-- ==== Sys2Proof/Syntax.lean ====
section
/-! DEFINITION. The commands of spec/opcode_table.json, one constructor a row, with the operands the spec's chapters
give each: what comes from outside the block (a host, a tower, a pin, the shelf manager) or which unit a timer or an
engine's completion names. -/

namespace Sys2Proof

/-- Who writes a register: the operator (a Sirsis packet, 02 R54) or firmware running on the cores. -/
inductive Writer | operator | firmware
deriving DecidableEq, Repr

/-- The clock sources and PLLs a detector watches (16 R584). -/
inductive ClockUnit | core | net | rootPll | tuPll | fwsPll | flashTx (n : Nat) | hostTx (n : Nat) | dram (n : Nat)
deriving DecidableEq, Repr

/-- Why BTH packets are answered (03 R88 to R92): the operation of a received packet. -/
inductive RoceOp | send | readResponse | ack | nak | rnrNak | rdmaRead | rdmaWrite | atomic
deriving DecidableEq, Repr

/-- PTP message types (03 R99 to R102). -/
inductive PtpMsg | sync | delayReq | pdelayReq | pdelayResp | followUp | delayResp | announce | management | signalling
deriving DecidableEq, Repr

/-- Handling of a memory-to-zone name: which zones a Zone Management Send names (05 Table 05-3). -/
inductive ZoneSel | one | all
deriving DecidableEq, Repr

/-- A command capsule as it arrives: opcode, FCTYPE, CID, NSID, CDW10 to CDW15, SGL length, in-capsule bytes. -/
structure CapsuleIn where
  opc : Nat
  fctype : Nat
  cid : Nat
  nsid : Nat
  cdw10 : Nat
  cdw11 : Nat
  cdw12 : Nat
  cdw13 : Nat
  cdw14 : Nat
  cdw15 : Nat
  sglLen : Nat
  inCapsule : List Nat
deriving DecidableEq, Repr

* * *

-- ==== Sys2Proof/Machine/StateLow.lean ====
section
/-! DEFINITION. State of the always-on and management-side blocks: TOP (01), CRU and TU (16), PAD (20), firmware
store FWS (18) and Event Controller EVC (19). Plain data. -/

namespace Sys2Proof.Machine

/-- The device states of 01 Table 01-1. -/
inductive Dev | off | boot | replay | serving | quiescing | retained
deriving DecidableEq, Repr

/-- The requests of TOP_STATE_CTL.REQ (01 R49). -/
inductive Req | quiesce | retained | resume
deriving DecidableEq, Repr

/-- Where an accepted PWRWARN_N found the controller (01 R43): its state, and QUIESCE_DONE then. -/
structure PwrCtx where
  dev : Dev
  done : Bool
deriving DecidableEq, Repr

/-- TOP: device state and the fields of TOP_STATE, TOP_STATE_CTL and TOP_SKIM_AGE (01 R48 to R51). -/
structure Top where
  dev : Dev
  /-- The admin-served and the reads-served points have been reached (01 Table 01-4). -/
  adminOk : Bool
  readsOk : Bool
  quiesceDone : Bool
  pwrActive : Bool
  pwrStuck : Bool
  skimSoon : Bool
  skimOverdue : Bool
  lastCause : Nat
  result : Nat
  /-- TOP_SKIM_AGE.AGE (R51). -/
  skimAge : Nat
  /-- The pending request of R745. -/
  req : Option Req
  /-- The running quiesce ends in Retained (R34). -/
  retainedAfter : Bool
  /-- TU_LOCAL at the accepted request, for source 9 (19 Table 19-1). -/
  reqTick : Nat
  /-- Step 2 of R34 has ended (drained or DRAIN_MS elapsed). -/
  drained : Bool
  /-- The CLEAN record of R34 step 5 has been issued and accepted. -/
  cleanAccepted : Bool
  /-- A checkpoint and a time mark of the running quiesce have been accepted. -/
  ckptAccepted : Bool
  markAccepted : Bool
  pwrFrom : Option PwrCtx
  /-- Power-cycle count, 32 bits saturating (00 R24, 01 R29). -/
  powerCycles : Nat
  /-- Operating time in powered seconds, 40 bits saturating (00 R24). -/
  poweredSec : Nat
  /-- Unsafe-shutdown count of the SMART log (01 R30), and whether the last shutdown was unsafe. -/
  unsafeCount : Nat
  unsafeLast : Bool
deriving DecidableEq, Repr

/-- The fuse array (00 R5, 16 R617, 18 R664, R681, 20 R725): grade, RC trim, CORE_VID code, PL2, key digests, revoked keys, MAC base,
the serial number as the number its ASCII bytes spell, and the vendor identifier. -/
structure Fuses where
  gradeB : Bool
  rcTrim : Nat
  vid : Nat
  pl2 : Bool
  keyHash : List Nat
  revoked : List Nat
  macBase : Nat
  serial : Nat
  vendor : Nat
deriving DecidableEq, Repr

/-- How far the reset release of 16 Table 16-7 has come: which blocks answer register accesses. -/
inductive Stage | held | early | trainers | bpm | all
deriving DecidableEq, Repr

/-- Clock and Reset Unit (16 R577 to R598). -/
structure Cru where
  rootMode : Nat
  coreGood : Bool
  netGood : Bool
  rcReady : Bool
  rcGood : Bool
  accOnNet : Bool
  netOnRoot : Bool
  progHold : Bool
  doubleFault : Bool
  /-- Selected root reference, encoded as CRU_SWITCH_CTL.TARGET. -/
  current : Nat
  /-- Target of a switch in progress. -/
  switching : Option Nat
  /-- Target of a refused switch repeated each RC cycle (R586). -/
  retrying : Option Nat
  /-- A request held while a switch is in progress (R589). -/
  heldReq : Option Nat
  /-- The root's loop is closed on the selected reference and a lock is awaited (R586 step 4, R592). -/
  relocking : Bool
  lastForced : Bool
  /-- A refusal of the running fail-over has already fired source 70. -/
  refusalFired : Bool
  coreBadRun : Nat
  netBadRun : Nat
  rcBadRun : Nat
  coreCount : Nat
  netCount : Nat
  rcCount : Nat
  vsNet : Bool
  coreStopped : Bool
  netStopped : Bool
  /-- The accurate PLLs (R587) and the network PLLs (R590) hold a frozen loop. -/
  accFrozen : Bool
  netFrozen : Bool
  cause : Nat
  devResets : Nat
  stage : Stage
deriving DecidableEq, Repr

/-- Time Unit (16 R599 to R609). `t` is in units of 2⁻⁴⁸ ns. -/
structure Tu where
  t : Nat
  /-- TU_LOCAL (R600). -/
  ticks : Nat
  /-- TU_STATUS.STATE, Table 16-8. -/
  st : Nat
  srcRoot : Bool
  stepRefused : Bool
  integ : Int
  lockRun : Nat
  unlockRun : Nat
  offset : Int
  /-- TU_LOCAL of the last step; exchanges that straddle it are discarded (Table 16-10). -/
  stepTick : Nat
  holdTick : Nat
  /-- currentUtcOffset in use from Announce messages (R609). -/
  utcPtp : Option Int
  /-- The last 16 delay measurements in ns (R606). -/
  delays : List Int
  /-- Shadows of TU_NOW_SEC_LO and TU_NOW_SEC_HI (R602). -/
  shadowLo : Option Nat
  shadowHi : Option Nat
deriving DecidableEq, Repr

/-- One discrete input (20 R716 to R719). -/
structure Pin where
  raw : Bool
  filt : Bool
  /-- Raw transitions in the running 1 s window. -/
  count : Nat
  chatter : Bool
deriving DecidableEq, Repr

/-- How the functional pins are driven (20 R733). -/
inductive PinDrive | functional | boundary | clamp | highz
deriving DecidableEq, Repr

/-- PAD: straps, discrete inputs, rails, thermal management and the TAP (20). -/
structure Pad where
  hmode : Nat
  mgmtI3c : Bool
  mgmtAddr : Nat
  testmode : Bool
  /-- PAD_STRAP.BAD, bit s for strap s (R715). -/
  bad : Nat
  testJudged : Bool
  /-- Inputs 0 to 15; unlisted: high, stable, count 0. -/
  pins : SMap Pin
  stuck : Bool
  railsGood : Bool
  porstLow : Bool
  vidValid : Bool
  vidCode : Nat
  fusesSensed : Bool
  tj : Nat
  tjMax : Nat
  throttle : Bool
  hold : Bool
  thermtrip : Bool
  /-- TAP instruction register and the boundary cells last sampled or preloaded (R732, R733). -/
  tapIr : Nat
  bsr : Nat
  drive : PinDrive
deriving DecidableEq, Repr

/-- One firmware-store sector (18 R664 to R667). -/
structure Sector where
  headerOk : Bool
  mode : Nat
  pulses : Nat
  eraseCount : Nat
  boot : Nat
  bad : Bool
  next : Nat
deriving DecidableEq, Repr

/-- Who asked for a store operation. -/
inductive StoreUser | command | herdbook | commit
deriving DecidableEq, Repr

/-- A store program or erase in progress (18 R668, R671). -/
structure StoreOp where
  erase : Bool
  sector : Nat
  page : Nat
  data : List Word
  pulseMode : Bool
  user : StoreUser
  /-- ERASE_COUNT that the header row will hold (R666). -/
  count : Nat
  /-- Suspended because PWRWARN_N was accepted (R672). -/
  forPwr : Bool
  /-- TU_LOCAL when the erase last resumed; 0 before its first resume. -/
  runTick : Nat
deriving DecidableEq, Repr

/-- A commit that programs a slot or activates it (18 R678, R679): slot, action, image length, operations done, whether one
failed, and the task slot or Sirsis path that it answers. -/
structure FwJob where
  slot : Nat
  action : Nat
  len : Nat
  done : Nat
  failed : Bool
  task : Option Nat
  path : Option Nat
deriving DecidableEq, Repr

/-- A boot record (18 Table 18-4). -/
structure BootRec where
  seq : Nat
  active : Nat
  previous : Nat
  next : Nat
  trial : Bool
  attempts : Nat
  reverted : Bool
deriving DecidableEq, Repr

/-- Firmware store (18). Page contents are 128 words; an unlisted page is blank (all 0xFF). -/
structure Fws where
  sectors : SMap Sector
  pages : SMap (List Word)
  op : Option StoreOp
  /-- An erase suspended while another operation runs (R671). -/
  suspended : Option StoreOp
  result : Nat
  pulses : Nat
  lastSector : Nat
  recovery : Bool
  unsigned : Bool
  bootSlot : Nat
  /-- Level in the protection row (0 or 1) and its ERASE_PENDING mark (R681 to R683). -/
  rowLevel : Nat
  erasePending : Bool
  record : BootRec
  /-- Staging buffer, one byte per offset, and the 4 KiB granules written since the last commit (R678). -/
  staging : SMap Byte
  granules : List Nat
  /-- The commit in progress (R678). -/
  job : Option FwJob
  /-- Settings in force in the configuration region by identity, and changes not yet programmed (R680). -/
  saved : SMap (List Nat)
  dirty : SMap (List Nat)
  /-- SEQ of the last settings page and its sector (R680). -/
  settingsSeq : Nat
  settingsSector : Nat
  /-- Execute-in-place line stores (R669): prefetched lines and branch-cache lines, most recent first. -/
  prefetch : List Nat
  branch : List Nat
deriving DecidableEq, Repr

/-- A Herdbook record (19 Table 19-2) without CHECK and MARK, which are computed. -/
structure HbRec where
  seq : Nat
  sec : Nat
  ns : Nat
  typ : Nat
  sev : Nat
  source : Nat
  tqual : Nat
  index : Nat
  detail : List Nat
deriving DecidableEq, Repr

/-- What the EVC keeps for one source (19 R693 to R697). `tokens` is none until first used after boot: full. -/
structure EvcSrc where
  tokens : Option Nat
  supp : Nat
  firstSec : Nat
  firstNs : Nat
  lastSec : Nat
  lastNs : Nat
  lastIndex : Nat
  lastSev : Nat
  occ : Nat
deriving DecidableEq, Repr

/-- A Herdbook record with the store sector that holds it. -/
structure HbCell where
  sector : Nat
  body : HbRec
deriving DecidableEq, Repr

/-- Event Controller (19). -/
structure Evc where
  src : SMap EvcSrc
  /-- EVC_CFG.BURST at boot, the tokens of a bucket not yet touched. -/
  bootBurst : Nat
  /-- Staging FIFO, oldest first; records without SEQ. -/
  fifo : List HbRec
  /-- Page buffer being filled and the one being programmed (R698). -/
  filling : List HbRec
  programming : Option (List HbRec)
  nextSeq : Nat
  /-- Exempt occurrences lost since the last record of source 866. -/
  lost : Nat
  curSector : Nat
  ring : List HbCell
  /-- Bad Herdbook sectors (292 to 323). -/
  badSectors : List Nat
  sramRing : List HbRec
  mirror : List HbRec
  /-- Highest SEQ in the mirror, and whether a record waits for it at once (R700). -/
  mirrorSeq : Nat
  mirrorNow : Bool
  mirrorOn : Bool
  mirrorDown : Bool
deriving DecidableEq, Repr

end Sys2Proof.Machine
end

* * *

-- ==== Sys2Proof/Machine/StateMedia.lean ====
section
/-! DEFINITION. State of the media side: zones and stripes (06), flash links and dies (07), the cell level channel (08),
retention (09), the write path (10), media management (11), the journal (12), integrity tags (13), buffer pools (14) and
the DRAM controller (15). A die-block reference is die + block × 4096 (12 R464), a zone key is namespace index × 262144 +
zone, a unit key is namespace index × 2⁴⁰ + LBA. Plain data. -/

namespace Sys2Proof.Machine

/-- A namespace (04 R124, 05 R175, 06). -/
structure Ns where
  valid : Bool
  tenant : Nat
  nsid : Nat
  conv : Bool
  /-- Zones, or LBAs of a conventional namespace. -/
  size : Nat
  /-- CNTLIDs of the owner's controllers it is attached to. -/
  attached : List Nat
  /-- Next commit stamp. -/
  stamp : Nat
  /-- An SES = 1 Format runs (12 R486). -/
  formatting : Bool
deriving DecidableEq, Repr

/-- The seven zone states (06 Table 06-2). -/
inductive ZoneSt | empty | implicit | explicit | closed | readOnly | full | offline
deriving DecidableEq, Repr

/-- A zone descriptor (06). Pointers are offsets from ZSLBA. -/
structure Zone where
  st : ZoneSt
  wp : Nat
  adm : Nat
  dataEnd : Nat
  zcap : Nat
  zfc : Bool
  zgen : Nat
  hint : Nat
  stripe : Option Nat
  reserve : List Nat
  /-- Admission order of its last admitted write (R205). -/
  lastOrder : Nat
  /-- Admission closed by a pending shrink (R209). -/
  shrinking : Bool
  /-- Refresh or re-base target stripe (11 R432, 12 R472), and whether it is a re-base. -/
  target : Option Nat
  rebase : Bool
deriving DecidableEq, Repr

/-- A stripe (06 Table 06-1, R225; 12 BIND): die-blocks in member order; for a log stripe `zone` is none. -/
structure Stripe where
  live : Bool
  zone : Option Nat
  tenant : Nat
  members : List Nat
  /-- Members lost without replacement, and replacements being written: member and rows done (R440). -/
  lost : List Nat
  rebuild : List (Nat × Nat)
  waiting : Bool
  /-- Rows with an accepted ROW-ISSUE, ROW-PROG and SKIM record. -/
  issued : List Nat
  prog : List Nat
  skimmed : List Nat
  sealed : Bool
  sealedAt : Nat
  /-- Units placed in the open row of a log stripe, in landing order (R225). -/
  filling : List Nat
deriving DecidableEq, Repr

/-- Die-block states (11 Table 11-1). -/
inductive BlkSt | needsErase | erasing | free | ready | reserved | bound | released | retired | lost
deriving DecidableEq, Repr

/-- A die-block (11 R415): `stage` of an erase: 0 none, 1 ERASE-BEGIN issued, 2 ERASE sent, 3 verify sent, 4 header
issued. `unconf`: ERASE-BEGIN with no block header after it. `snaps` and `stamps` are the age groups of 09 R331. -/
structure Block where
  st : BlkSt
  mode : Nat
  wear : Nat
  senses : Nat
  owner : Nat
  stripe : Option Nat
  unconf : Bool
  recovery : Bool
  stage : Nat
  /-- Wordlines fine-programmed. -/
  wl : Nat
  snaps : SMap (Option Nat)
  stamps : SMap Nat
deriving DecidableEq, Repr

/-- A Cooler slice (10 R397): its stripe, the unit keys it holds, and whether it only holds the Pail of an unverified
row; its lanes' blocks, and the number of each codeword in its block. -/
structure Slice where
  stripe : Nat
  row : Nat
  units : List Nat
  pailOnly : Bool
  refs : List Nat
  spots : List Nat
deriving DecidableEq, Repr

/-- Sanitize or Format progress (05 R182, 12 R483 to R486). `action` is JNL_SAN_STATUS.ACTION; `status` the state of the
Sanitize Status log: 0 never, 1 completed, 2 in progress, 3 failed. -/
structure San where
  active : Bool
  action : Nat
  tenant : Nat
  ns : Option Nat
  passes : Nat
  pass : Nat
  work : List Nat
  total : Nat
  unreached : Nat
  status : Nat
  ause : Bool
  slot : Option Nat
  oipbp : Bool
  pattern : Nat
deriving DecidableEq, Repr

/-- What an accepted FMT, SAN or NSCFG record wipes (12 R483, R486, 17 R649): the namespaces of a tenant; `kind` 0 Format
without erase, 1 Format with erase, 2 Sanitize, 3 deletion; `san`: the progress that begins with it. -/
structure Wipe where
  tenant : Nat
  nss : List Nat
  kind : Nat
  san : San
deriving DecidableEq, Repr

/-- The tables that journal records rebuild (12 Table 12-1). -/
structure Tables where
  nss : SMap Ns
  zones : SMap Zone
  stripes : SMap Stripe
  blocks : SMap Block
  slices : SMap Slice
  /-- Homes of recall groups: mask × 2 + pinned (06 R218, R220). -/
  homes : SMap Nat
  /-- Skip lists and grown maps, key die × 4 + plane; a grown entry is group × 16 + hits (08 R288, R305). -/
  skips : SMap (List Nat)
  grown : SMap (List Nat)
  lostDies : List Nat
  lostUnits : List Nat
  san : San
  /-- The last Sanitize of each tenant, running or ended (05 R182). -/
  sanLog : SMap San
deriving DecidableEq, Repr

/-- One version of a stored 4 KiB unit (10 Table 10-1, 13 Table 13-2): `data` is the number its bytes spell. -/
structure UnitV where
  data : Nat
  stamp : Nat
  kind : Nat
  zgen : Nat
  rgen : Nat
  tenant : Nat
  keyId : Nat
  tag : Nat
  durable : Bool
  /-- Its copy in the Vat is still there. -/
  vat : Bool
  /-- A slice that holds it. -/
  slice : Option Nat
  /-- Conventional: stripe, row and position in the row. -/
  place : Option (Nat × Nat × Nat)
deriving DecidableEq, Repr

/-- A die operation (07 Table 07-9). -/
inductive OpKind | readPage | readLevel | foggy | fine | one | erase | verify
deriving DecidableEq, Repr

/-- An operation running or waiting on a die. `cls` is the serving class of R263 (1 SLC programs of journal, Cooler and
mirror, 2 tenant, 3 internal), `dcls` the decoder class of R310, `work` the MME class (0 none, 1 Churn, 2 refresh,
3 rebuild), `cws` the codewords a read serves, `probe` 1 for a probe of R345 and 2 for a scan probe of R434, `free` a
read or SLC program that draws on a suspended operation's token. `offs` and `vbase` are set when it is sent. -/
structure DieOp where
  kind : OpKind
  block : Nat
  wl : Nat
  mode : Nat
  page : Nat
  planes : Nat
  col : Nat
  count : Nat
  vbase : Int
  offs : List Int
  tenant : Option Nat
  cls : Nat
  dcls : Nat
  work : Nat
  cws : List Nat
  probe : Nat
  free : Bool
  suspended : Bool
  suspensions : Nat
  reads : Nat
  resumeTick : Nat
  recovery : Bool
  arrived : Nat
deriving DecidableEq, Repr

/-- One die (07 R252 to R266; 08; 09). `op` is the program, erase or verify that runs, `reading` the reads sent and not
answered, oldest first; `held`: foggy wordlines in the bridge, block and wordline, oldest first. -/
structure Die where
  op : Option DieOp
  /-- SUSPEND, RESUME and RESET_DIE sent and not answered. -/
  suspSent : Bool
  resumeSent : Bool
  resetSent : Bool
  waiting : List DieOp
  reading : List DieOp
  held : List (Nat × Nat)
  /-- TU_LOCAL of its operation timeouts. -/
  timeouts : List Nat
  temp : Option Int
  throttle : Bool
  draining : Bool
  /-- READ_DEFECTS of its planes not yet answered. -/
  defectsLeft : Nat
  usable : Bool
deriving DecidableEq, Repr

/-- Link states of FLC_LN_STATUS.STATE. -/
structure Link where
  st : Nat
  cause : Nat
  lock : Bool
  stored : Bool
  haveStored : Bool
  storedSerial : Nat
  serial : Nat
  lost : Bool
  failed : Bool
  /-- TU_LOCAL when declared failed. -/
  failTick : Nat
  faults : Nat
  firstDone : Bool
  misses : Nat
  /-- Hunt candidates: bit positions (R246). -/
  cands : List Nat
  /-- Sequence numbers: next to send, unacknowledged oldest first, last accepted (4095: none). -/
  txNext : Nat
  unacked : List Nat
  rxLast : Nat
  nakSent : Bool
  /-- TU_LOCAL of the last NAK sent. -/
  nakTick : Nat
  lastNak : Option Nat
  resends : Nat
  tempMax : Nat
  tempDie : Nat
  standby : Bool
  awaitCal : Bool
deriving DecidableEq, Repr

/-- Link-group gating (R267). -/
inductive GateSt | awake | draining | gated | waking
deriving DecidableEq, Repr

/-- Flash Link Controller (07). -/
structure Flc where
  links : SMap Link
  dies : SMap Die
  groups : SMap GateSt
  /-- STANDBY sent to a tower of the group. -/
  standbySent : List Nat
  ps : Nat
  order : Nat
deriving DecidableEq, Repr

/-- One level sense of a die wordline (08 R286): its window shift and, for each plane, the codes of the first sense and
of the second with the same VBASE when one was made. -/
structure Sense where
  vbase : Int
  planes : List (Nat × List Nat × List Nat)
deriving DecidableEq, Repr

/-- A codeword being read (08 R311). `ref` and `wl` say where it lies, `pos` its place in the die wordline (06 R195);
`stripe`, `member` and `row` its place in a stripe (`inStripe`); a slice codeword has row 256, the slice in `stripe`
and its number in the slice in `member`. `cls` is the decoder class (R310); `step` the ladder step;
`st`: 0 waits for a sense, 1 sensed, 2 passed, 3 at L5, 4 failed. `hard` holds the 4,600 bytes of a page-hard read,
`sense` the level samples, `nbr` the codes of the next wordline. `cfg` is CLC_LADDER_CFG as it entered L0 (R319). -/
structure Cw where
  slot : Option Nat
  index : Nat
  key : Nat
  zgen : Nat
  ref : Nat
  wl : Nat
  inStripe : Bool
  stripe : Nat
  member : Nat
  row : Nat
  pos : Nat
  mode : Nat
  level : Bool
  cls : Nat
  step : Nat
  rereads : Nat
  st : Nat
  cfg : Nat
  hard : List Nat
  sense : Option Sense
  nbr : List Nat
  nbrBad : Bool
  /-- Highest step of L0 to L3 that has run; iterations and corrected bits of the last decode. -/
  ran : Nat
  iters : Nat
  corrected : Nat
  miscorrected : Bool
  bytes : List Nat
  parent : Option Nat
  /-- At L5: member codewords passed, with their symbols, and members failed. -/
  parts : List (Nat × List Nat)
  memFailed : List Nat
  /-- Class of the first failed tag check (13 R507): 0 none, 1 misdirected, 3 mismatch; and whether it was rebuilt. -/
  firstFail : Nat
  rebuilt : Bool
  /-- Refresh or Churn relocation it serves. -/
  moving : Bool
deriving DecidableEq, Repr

* **Instructions to follow**
Starting at the line above that contains "-- ==== Sys2Proof/Syntax.lean", repeat each line exactly up to and including the line that contains "engine's completion names. -/", and stop there.

* **Result of the exercise**
-- ==== Sys2Proof/Syntax.lean ====
section
/-! DEFINITION. The commands of spec/opcode_table.json, one constructor a row, with the operands the spec's chapters
give each: what comes from outside the block (a host, a tower, a pin, the shelf manager) or which unit a timer or an
engine's completion names. -/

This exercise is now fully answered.